-- ==== Sys2Proof/Machine/State.lean ====
section
/-! DEFINITION. The state of the tray as plain data: every piece of state the spec names, and its value before power.
Each field's docstring gives its meaning, the file and rule of spec/ that names it, and its reset value. -/
namespace Sys2Proof.Machine

/-! ## Power, boot and BAR0 of a chip -/

/-- The power states of a chip (02 R57). -/
inductive PState where
  | off | booting | active | idle | dormant | resetting
  deriving DecidableEq, Repr

/-- The reset kinds of a chip, the two fundamental ones apart (02 R52, R53). -/
inductive ResetKind where
  | powerOn | perst | ndevas | flr | watchdog
  deriving DecidableEq, Repr

/-- How far a chip's rails are (02 R46). -/
inductive Rails where
  | down | sequencing | up
  deriving DecidableEq, Repr

/-- Power, reset and boot progress of one chip. -/
structure Boot where
  /-- The rails of the chip (02 R46; reset down). -/
  rails : Rails
  /-- How many rail groups of the chip are enabled, in the order always-on, I/O die, HBM, compute dies (02 R46; reset 0). -/
  railsOn : Nat
  /-- PSTATE, width 3 (02 R52, R57; reset Off). -/
  pstate : PState
  /-- READY, width 1 (02 R48, R52; reset 0). -/
  ready : Bool
  /-- RESET_CAUSE, width 4 (02 R52; reset 0x0). -/
  cause : ResetKind
  /-- FW_FAILED, width 1 (02 R52; reset 0). -/
  fwFailed : Bool
  /-- BOOT_STAGE, width 8 (02 R52; reset 0x00). -/
  bootStage : Byte
  /-- Steward firmware is running (02 R48; reset no). -/
  fwRunning : Bool
  /-- Every HBM stack has trained (02 R48; reset no). -/
  hbmTrained : Bool
  /-- Comb store and HBM have been zeroed (02 R48; reset no). -/
  zeroed : Bool
  /-- HBM training failed: the class 0x0C boot failure (16 R401; reset no). -/
  hbmFailed : Bool
  /-- The PCIe link has reached L0 (02 R47; reset no). -/
  linkL0 : Bool
  /-- The link that has reached L0 rests in L1 (02 R57; reset no). -/
  linkL1 : Bool
  /-- PERST# is asserted at the connector (17 R419; reset asserted). -/
  perst : Bool
  /-- PERST# was deasserted before 100 ms after power good, and is not honoured yet (02 R47; reset no). -/
  perstEarly : Bool
  /-- The chip has honoured PERST# deassertion: its PCIe controller is out of reset (02 R47; reset no). -/
  pcieUp : Bool
  /-- The moment power good was asserted, in ns of `State.now` (02 R47; reset 0). -/
  pgTime : Nat
  /-- The Ndevas asserts the chip reset line (02 R53; reset no). -/
  resetLine : Bool
  /-- A DORMANT_NOW request is held for the next entry to Idle (02 R59; reset no). -/
  dormantHeld : Bool
  /-- Dormant entry has started and is not complete (02 R59; reset no). -/
  dormantEntry : Bool
  /-- A wake event has arrived and the exit from Dormant is running (02 R59, R60; reset no). -/
  waking : Bool
  /-- A fatal host-link error has stopped dispatch and posting (16 R411; reset no). -/
  linkFatal : Bool
  /-- ISOLATE_NOTICE has been received (15 R385; reset no). -/
  isolating : Bool
  /-- The watchdog and an FLR overlapped: clear what either clears (02 R55; reset no). -/
  combined : Bool
  /-- FW_VERSION of the running image, width 32 (03 R65; reset 0). -/
  fwVersion : Word32
  /-- FW_BUILD, width 32 (03 R95; reset 0). -/
  fwBuild : Word32
  /-- The Steward's own minor interface version, width 8 (03 R95; reset 0). -/
  ifMinor : Byte
  /-- The chip asserts its thermal-trip line (12 R316; reset no). -/
  tripLine : Bool
  deriving DecidableEq, Repr

/-- One MSI-X table entry (03 R71, 02 R430). -/
structure Msix where
  /-- Message Address and Message Upper Address, width 64 (02 R430; reset 0). -/
  addr : Word64
  /-- Message Data, width 32 (02 R430; reset 0). -/
  data : Word32
  /-- Mask bit, width 1 (02 R430; reset 1). -/
  masked : Bool
  deriving DecidableEq, Repr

Goal of the exercise | From the material above, set down exactly the lines between the line holding "namespace Sys2Proof.Machine" and the line holding "R52, R53). -/", inclusive. Include nothing else.

Solution to this task |
namespace Sys2Proof.Machine

/-! ## Power, boot and BAR0 of a chip -/

/-- The power states of a chip (02 R57). -/
inductive PState where
  | off | booting | active | idle | dormant | resetting
  deriving DecidableEq, Repr

/-- The reset kinds of a chip, the two fundamental ones apart (02 R52, R53). -/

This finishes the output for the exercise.